> [About this exercise] Lines from the entries below that hold "followReg" form the answer; copy all of them.

> [Given entries]
/-- A held completion is returned through its face's upstream port (08 R294). -/
def returnHeld (n : Nat) (x : Nat × Nat × Tlp × Nat) (s : State) : State :=
  match s.upOf s.lead (s.newE s.lead) n x.2.1 with
  | some g => originate g x.2.2.1 s
  | none => s

/-- A capo that started after the ACK write has flipped everywhere: held completions up to ACK are returned in FSEQ order (08
R294). -/
def followRelease (s : State) : State :=
  s.forAll (List.range 32) fun n => fun t =>
    match t.tab.ackAtStart.find n with
    | none => t
    | some a =>
      let l := t.par.held.get [] n
      let go := l.filter fun x => seqUpTo x.1 a
      let t1 := go.foldl (fun u x => returnHeld n x u) t
      (setHeld n (l.filter fun x => !(seqUpTo x.1 a)) t1).setFld (followReg n) PartFollow.DONE a

/-- Every active die has flipped (05 R182, R195; 01 R29). -/
def capoDone (s : State) : State :=
  let s1 := (s.setFld partCapo PartCapo.BUSY 0).setFld partCapo PartCapo.STATUS 1
  let s2 := match s1.tab.mode with
    | some (m, _) => setMode m s1
    | none => s1
  activationPoll (followRelease (s2.modTab fun t => { t with mode := none, flits := [] }))

/-- A die that has to flip flips; the capo ends with the last of them (05 R183, R185, R186). -/
def capoFlip (d : Nat) (s : State) : State :=
  if d ∈ s.tab.toFlip then
    let s1 := (flipDie d s).modTab fun t => { t with toFlip := t.toFlip.erase d, flits := t.flits.erase d }
    if s1.tab.toFlip.isEmpty then capoDone s1 else s1
  else s

/-- The pages in which a die's shadow bank does not match the lead die's (05 R181, R183): contents first, the digest only where
they differ (log entry 9). -/
def State.mismatch (s : State) (d : Nat) : List Nat :=
  let t := s.tabDie d
  let l := s.tabDie s.lead
  (t.badPages ++ (diffPages t.shadow l.shadow).filter fun p => pageDigest s.dieCount t.shadow p != pageDigest s.dieCount l.shadow p).eraseDups

/-- Whether a die reports the boot ROM and image versions of the lead die (05 R183; 01 R24). -/
def State.sameVersion (s : State) (d : Nat) : Bool :=
  s.fld (bootVer d) BootVer.IMGVER == s.fld (bootVer s.lead) BootVer.IMGVER && s.fld (bootVer d) BootVer.ROMVER == s.fld (bootVer s.lead) BootVer.ROMVER

/-- The lead die sends a CAPO flit of the capo's epoch to a die, sequenced like any flit: on their span link, or through a die that relays it unchanged
(03 R81; 05 R183, R185; log entry 78). -/
def sendCapoFlit (d : Nat) (s : State) : State :=
  let f : HeldFlit := { flit := { typ := 2, payload := bytesBE 2 s.tab.capoE ++ List.replicate 222 0 } }
  let x := s.spanVia s.lead d
  let s0 := s.modTab fun t => { t with flits := t.flits.erase d ++ [d] }
  let s1 := if d = s.lead then s0 else queueFlits s.lead (16 + x) [f] s0
  if x = d then s1 else queueFlits x (16 + d) [f] s1

/-- Steps 3 and 4 of a capo (05 R183, R186): versions and digests are compared; a die with a differing version is left out and will be isolated, dies
with a mismatch go out of step, the lead die flips and sends a CAPO flit to each other die. -/
def capoCompare (s0 : State) : State :=
  let off := s0.tab.toFlip.filter fun d => !(s0.sameVersion d)
  let s := s0.modTab fun t => { t with toFlip := t.toFlip.filter s0.sameVersion, differ := t.differ ++ off }
  let others := s.tab.toFlip.filter fun d => d != s.lead
  let s1 := s.forAll others fun d => fun t =>
    let bad := t.mismatch d
    if bad.isEmpty then sendCapoFlit d t
    else raise (dreg .tabErr d) TabErr.DIGEST ((t.modTabDie d fun x => { x with reload := bad }).setDieState d 4)
  capoFlip s.lead (s1.setFld { name := .partEpoch } PartEpoch.NEW s1.tab.capoE)

/-- The MODE field of every shadow control block (05 R170, R182, R186). -/
def shadowMode (m : Nat) (s : State) : State := applyStaged 0 (setBits (bankWord (s.tabDie s.lead).shadow 0) 3 0 m) s

/-- A capo is abandoned (05 R186): the staged contents stay, a MODE that a request wrote is put back, and the request ends. -/
def capoAbandon (s : State) : State :=
  let s1 := (s.setFld partCapo PartCapo.BUSY 0).setFld partCapo PartCapo.STATUS 5
  let s2 := match s1.tab.mode with
    | none => s1
    | some (_, old) =>
      let t := if s.capoRuns then shadowMode old s1 else s1
      (t.setFld partMode PartMode.BUSY 0).setFld partMode PartMode.STATUS 6
  let s3 := s2.modTab fun t =>
    { t with waiting := false, applying := false, toFlip := [], flits := [], mode := none, capoE := (s.tabDie s.lead).newE }
  activationPoll (if s3.stageClosed then s3 else drainQueue s3)

/-- Steps 1 and 2 of a capo (05 R182, R183, R193): the shadow contents are closed, and every staging write accepted before is applied. -/
def capoStart (s : State) : State :=
  let e := (s.newE s.lead + 1) % 65536
  let s1 := (s.setFld partCapo PartCapo.BUSY 1).setFld partCapo PartCapo.STATUS 0
  let s2 := match s1.tab.mode with
    | some (m, _) => shadowMode m s1
    | none => s1
  let fence := s.fld partCapo PartCapo.FENCE == 1
  s2.modTab fun t =>
    { t with waiting := false, applying := true, toFlip := s.activeDies, flits := [], capoE := e,
             mode := t.mode.map fun x => (x.1, getBits (bankWord (s.tabDie s.lead).shadow 0) 3 0),
             fenced := if fence then e :: t.fenced.erase e else t.fenced.erase e,
             lifted := t.lifted.filter fun x => x.2 != e,
             ackAtStart := (List.range 32).map fun n => (n, s.fld (followReg n) PartFollow.ACK) }

/-- Whether the lead die has a page to reload and no die to reload it from (05 R186, R673). -/
def State.capoStuck (s : State) : Bool :=
  !(s.tabDie s.lead).badPages.isEmpty && (s.deputy == 0xF || !(s.active s.deputy))

/-- The staged writes of a capo have been applied on every die (05 R183, R673): the lead die's bad shadow pages are reloaded from the deputy first;
without one the capo is abandoned. -/
def capoTick (s : State) : State :=
  if s.capoRuns = true ∧ s.tab.applying = true then
    let s1 := s.modTab fun t => { t with applying := false }
    let bad := (s1.tabDie s1.lead).badPages
    if bad.isEmpty then capoCompare s1
    else if s1.capoStuck then capoAbandon s1
    else s1.modTabDie s1.lead fun x => { x with reload := bad }
  else s

/-- Whether a capo is in progress, a drain before one included, or waits (05 R182). DESIGN CHOICE: a mode request whose precondition still waits for
the staging queue holds the place of its capo (log entry 78). -/
def State.capoTaken (s : State) : Bool := s.capoRuns || s.tab.waiting || s.tab.drain.isSome || s.tab.check.isSome

/-- A capo is issued, by GO or by an accepted mode request (05 R182). -/
def issueCapo (s : State) : State :=
  if s.twoEpochs then (s.setFld partCapo PartCapo.STATUS 2).modTab fun t => { t with waiting := true }
  else capoStart s

/-- GO with FENCE in PART.CAPO (05 R182, R195). -/
def goCapo (fence : Bool) (s : State) : State :=
  let s1 := s.setFld partCapo PartCapo.FENCE (b2n fence)
  if s.mode = 0 ∨ s.mode = 7 then s1.setFld partCapo PartCapo.STATUS 4
  else if s.capoTaken then s1.setFld partCapo PartCapo.STATUS 3
  else issueCapo s1

/-- GO (05 R182). -/
def execGo (_who : Master) (fence : Bool) (s : State) : Host.Outcome State Fault Refusal := .next (goCapo fence s)

/-- CAPO_FLIT_RECEIVE (05 R183, R185): a die that has already flipped ignores the flit. -/
def execCapoFlitReceive (d : Nat) (s : State) : Host.Outcome State Fault Refusal :=
  .next (if d ∈ s.tab.flits then capoFlip d s else s)

/-! ### Reload and scrub -/

/-- The die from which a die reloads a page: the lead, or the deputy for the lead itself (05 R181, R673; 01 R24). -/
def State.reloadFrom (s : State) (d : Nat) : Nat := if d = s.lead then s.deputy else s.lead

/-- A page is reloaded from another die, in every bank that both hold under the same epoch (05 R181). -/
def reloadPage (d p : Nat) (s : State) : State :=
  let r := s.tabDie (s.reloadFrom d)
  let s1 := s.modTabDie d fun x =>
    { x with shadow := if x.newE = r.newE then copyPage p r.shadow x.shadow else copyPage p r.newest x.shadow,
             newest := if x.newE = r.newE then copyPage p r.newest x.newest
               else match r.older with
                 | some b => if r.oldE = x.newE then copyPage p b x.newest else x.newest
                 | none => x.newest,
             older := match x.older, r.older with
               | some a, some b => if x.oldE = r.oldE then some (copyPage p b a) else some a
               | a, _ => a,
             badPages := x.badPages.erase p, badNewest := x.badNewest.erase p, reload := x.reload.erase p }
  s1.count (dreg .tabCnt d) TabCnt.RELOADS 1

/-- The reload of the next page of a die ends (05 R185, R673): when none is left, a die out of step gets a catch-up CAPO flit, and a
capo that waited for the lead die's pages goes on. -/
def pageReloadEnd (d : Nat) (s : State) : State :=
  match (s.tabDie d).reload with
  | [] => s
  | p :: rest =>
    if s.reloadFrom d = 0xF then s
    else
      let s1 := reloadPage d p s
      if !rest.isEmpty then s1
      else if s1.dieState d = 4 then sendCapoFlit d s1
      else if d = s1.lead ∧ s1.capoRuns = true ∧ s1.tab.applying = false ∧ d ∈ s1.tab.toFlip then capoCompare s1
      else s1

/-- PAGE_RELOAD_END (05 R185). -/
def execPageReloadEnd (d : Nat) (s : State) : Host.Outcome State Fault Refusal := .next (pageReloadEnd d s)

/-- A die knows that a page of its newest bank, or of its other one, holds an uncorrectable word or fails its digest: it will reload it (05 R181,
R673; 04 R143). -/
def markPage (d p : Nat) (newest : Bool) (s : State) : State :=
  s.modTabDie d fun x =>
    { x with badPages := if newest then x.badPages else addPage p x.badPages,
             badNewest := if newest then addPage p x.badNewest else x.badNewest, reload := addPage p x.reload }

> [Result of the task]
      (setHeld n (l.filter fun x => !(seqUpTo x.1 a)) t1).setFld (followReg n) PartFollow.DONE a
             ackAtStart := (List.range 32).map fun n => (n, s.fld (followReg n) PartFollow.ACK) }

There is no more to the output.